### Data supplied

+++

/-- `STO.INIT` on any device (R289, R299): it ends deselected; when it enables the storage, the bus is fast, the capacity is that
of the register read, and the next block is below it. On the reference device (R310, log 28) it enables the storage when the
device gets ready within the rounds and is block-addressed, with the block that `STO.FIND` finds, and leaves it disabled when
bit 30 of the register is clear (R284) or the rounds are used up. On a scripted device (R279 to R285, R292, R325) it leaves the
storage disabled and the device deselected when the answers fail any of its six steps after those before it have passed, and takes no
answer after them. The buffers have their lengths by `Block.Inv.csd` and `Block.Inv.lead`. -/
def Obligations.StoInitOutcome : Prop :=
  (∀ s : State, ∃ t, exec .stoInit s = .next t ∧ t.blk.sto.cs = false
    ∧ (t.blk.sto.enabled = true → t.blk.sto.fast = true
        ∧ t.blk.sto.capacityBlocks.toNat =
            (((t.blk.sto.csd.getD 7 0#8).toNat % 64) * 65536 + (t.blk.sto.csd.getD 8 0#8).toNat * 256
              + (t.blk.sto.csd.getD 9 0#8).toNat + 1) * 512
        ∧ t.blk.sto.nextBlock.toNat < t.blk.sto.capacityBlocks.toNat)
    ∧ ∃ sent, t.blk.env.spiSent = sent ++ (frameBytes s.blk.cfg ⟨0x00#6, 0#32, 0x95#8⟩).reverse ++ s.blk.env.spiSent)
  ∧ (∀ (s : State) (d : RefDevice) (k cap : Nat), s.blk.cfg.ok = true → s.blk.cfg.answers = standardAnswers →
    s.blk.cfg.cmdHeader = 0x40#8 → 2 ≤ s.blk.cfg.tokenRetryMax → s.blk.sto.csd.length = 16 → s.blk.sto.lead.length = 4 →
    s.blk.env.device = .reference d → quiet d → d.ocr.length = 4 → d.csd.length = 16 →
    (((d.ocr.getD 0 0#8).getLsbD 6 = false ∨ s.blk.cfg.opcondRetryMax ≤ d.warm) →
      ∃ t, exec .stoInit s = .next t ∧ t.blk.sto.enabled = false ∧ t.blk.sto.fast = false ∧ t.blk.sto.cs = false)
    ∧ ((d.ocr.getD 0 0#8).getLsbD 6 = true → d.warm < s.blk.cfg.opcondRetryMax →
      cap = ((d.csd.getD 7 0#8).toNat % 64 * 65536 + (d.csd.getD 8 0#8).toNat * 256 + (d.csd.getD 9 0#8).toNat + 1) * 512 →
      cap ≤ d.nb → k ≤ cap → (∀ a, a < cap → ((refBlock s.blk.cfg d a).take 4 = guardImage s.blk.cfg ↔ a < k)) →
      ∃ t u, exec .stoInit s = .next t ∧ t.blk.sto.enabled = true ∧ t.blk.sto.fast = true ∧ t.blk.sto.cs = false
        ∧ t.blk.sto.csd = d.csd ∧ t.blk.sto.capacityBlocks.toNat = cap ∧ t.blk.sto.nextBlock.toNat = (if k < cap then k else 0)
        ∧ exec .stoFind t = .next u ∧ u.blk.ret = .word (some t.blk.sto.nextBlock)))
  ∧ ∀ (s : State) (before after : List InitStep) (step : InitStep) (passed : List (List Byte)) (csd failed rest : List Byte),
    s.blk.cfg.ok = true → s.blk.cfg.answers.idle ≠ s.blk.cfg.answers.ready → s.blk.sto.csd.length = 16 → s.blk.sto.lead.length = 4 →
    initSteps = before ++ step :: after → List.Forall₂ (stepPasses s.blk.cfg csd) before passed → stepFails s.blk.cfg csd step failed →
    s.blk.env.device = .script (passed.flatten ++ failed ++ rest) →
    ∃ t, exec .stoInit s = .next t ∧ t.blk.sto.enabled = false ∧ t.blk.sto.cs = false ∧ t.blk.env.device = .script rest
      ∧ t.blk.sto.fast = decide (step = .readcsd ∨ step = .find) ∧ t.blk.sto.nextBlock = s.blk.sto.nextBlock

/-- `STO.WRITE` on any device (R295, R299, R300): disabled it makes no exchange, full it latches the disable, else it either
advances `next_block` by one or disables the storage; the phase becomes 8 in every case. On a scripted device it disables the storage,
with `next_block` kept and no answer taken after it, on an answer other than "ready" or none, on a data response that is not "data
accepted" (R296) and on a busy wait up to the ceiling (R298, R325). -/
def Obligations.StoWriteOutcome : Prop :=
  ∀ s : State,
    (s.blk.sto.enabled = false → exec .stoWrite s = .next (s.mapBlk fun b => { b with phase := 8#4 }))
    ∧ (s.blk.sto.enabled = true → s.blk.sto.capacityBlocks.toNat ≤ s.blk.sto.nextBlock.toNat →
        exec .stoWrite s = .next (s.mapBlk fun b => { b with sto := { b.sto with enabled := false }, phase := 8#4 }))
    ∧ (s.blk.sto.enabled = true → s.blk.sto.nextBlock.toNat < s.blk.sto.capacityBlocks.toNat →
        ∃ t, exec .stoWrite s = .next t
          ∧ t = s.mapBlk (fun b =>
              { b with sto := { b.sto with cs := false, enabled := t.blk.sto.enabled, nextBlock := t.blk.sto.nextBlock }, phase := 8#4
                       env := { b.env with device := t.blk.env.device, spiSent := t.blk.env.spiSent } })
          ∧ ((t.blk.sto.enabled = true ∧ t.blk.sto.nextBlock = s.blk.sto.nextBlock + 1#32)
              ∨ (t.blk.sto.enabled = false ∧ t.blk.sto.nextBlock = s.blk.sto.nextBlock)))
    ∧ ∀ bs rest : List Byte, s.blk.sto.enabled = true → s.blk.sto.nextBlock.toNat < s.blk.sto.capacityBlocks.toNat →
        writeRefusal s.blk.cfg bs → s.blk.env.device = .script (bs ++ rest) →
        ∃ sent, exec .stoWrite s = .next (s.mapBlk fun b =>
          { b with sto := { b.sto with cs := false, enabled := false }, phase := 8#4
                   env := { b.env with device := .script rest, spiSent := sent ++ b.env.spiSent } }) ∧ sent.length = bs.length

/-- What an accepted write puts on the bus, byte for byte (R287, R295, R296, R298): the frame, the polls, the token, the record
image, two fillers, the data response, the busy polls. -/
def Obligations.StoWriteStreamsRecord : Prop :=
  ∀ (s : State) (frame polls echo busies rest : List Byte) (resp last : Byte), s.blk.cfg.ok = true →
    s.blk.cfg.busyIgnored = false → s.blk.sto.enabled = true → s.blk.sto.nextBlock.toNat < s.blk.sto.capacityBlocks.toNat →
    answers s.blk.cfg frame polls s.blk.cfg.answers.ready → echo.length = s.blk.cfg.blockSize + 3 →
    resp &&& s.blk.cfg.answers.respMask = s.blk.cfg.answers.respAccepted →
    (∀ v ∈ busies, v = s.blk.cfg.answers.busy) → busies.length < s.blk.cfg.busyRetryMax → last ≠ s.blk.cfg.answers.busy →
    s.blk.env.device =
      .script (frame ++ polls ++ [s.blk.cfg.answers.ready] ++ echo ++ [resp] ++ busies ++ [last] ++ rest) →
    exec .stoWrite s = .next (s.mapBlk fun b =>
      { b with sto := { b.sto with cs := false, nextBlock := b.sto.nextBlock + 1#32 }, phase := 8#4
               env := { b.env with
                 device := .script rest
                 spiSent := (frameBytes b.cfg ⟨0x18#6, b.sto.nextBlock, 0x00#8⟩
                   ++ List.replicate (polls.length + 1) b.cfg.answers.filler ++ [b.cfg.answers.dataToken] ++ recordImage b
                   ++ List.replicate (busies.length + 4) b.cfg.answers.filler).reverse ++ b.env.spiSent } })

/-- The record image (R21, R22, R63): `BLOCK_SIZE` bytes, the guards at its two ends, the cycle counter and the status word after
the prefix, the raw fields, then each field at its place (under configuration T the offsets 348 to 420 of R21), zeros between the
fields and the suffix. -/
def Obligations.RecordImageLayout : Prop :=
  ∀ b : Block, b.cfg.ok = true →
    (recordImage b).length = b.cfg.blockSize
    ∧ (recordImage b).take 12 = le32 b.record.guardPrefix ++ le32 b.record.cycle ++ le32 b.record.status
    ∧ (∀ i k, i < b.cfg.nRaw → k < b.cfg.sentenceCap →
        recordByte (12 + i * b.cfg.sentenceCap + k) b = memRead (rawAddr b.cfg i k) b.mem)
    ∧ (∀ p ∈ [(0, le32 b.record.gpsLat), (4, le32 b.record.gpsLon), (8, le32 b.record.gpsHdop), (12, le32 b.record.gpsAlt),
          (16, le32 b.record.gpsX), (20, le32 b.record.gpsY), (24, le32 b.record.gpsSpeed), (28, le32 b.record.gpsCourse),
          (32, le32 b.record.gpsDate), (36, le32 b.record.gpsMagvar), (40, le16 b.record.hdgRaw), (42, le32 b.record.hdgDeg),
          (46, le32 b.record.hdgRad), (50, le16 b.record.encTicks), (52, [b.record.encValid]), (53, le32 b.record.estX),
          (57, le32 b.record.estY), (61, le32 b.record.estHeading), (65, [b.record.wpIndex]), (66, le32 b.record.wpAngle),
          (70, le16 b.record.steerUs), (72, le16 b.record.throttleUs)],
        ((recordImage b).drop (12 + b.cfg.nRaw * b.cfg.sentenceCap + p.1)).take p.2.length = p.2)
    ∧ (∀ i, 12 + b.cfg.nRaw * b.cfg.sentenceCap + 74 ≤ i → i < b.cfg.blockSize - 4 → recordByte i b = 0#8)
    ∧ (recordImage b).drop (b.cfg.blockSize - 4) = le32 b.record.guardSuffix
end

+++

### Directions
Find each line in the records holding the string "lead" and show it.

### Solution to this problem
answer after them. The buffers have their lengths by `Block.Inv.csd` and `Block.Inv.lead`. -/
    s.blk.cfg.cmdHeader = 0x40#8 → 2 ≤ s.blk.cfg.tokenRetryMax → s.blk.sto.csd.length = 16 → s.blk.sto.lead.length = 4 →
    s.blk.cfg.ok = true → s.blk.cfg.answers.idle ≠ s.blk.cfg.answers.ready → s.blk.sto.csd.length = 16 → s.blk.sto.lead.length = 4 →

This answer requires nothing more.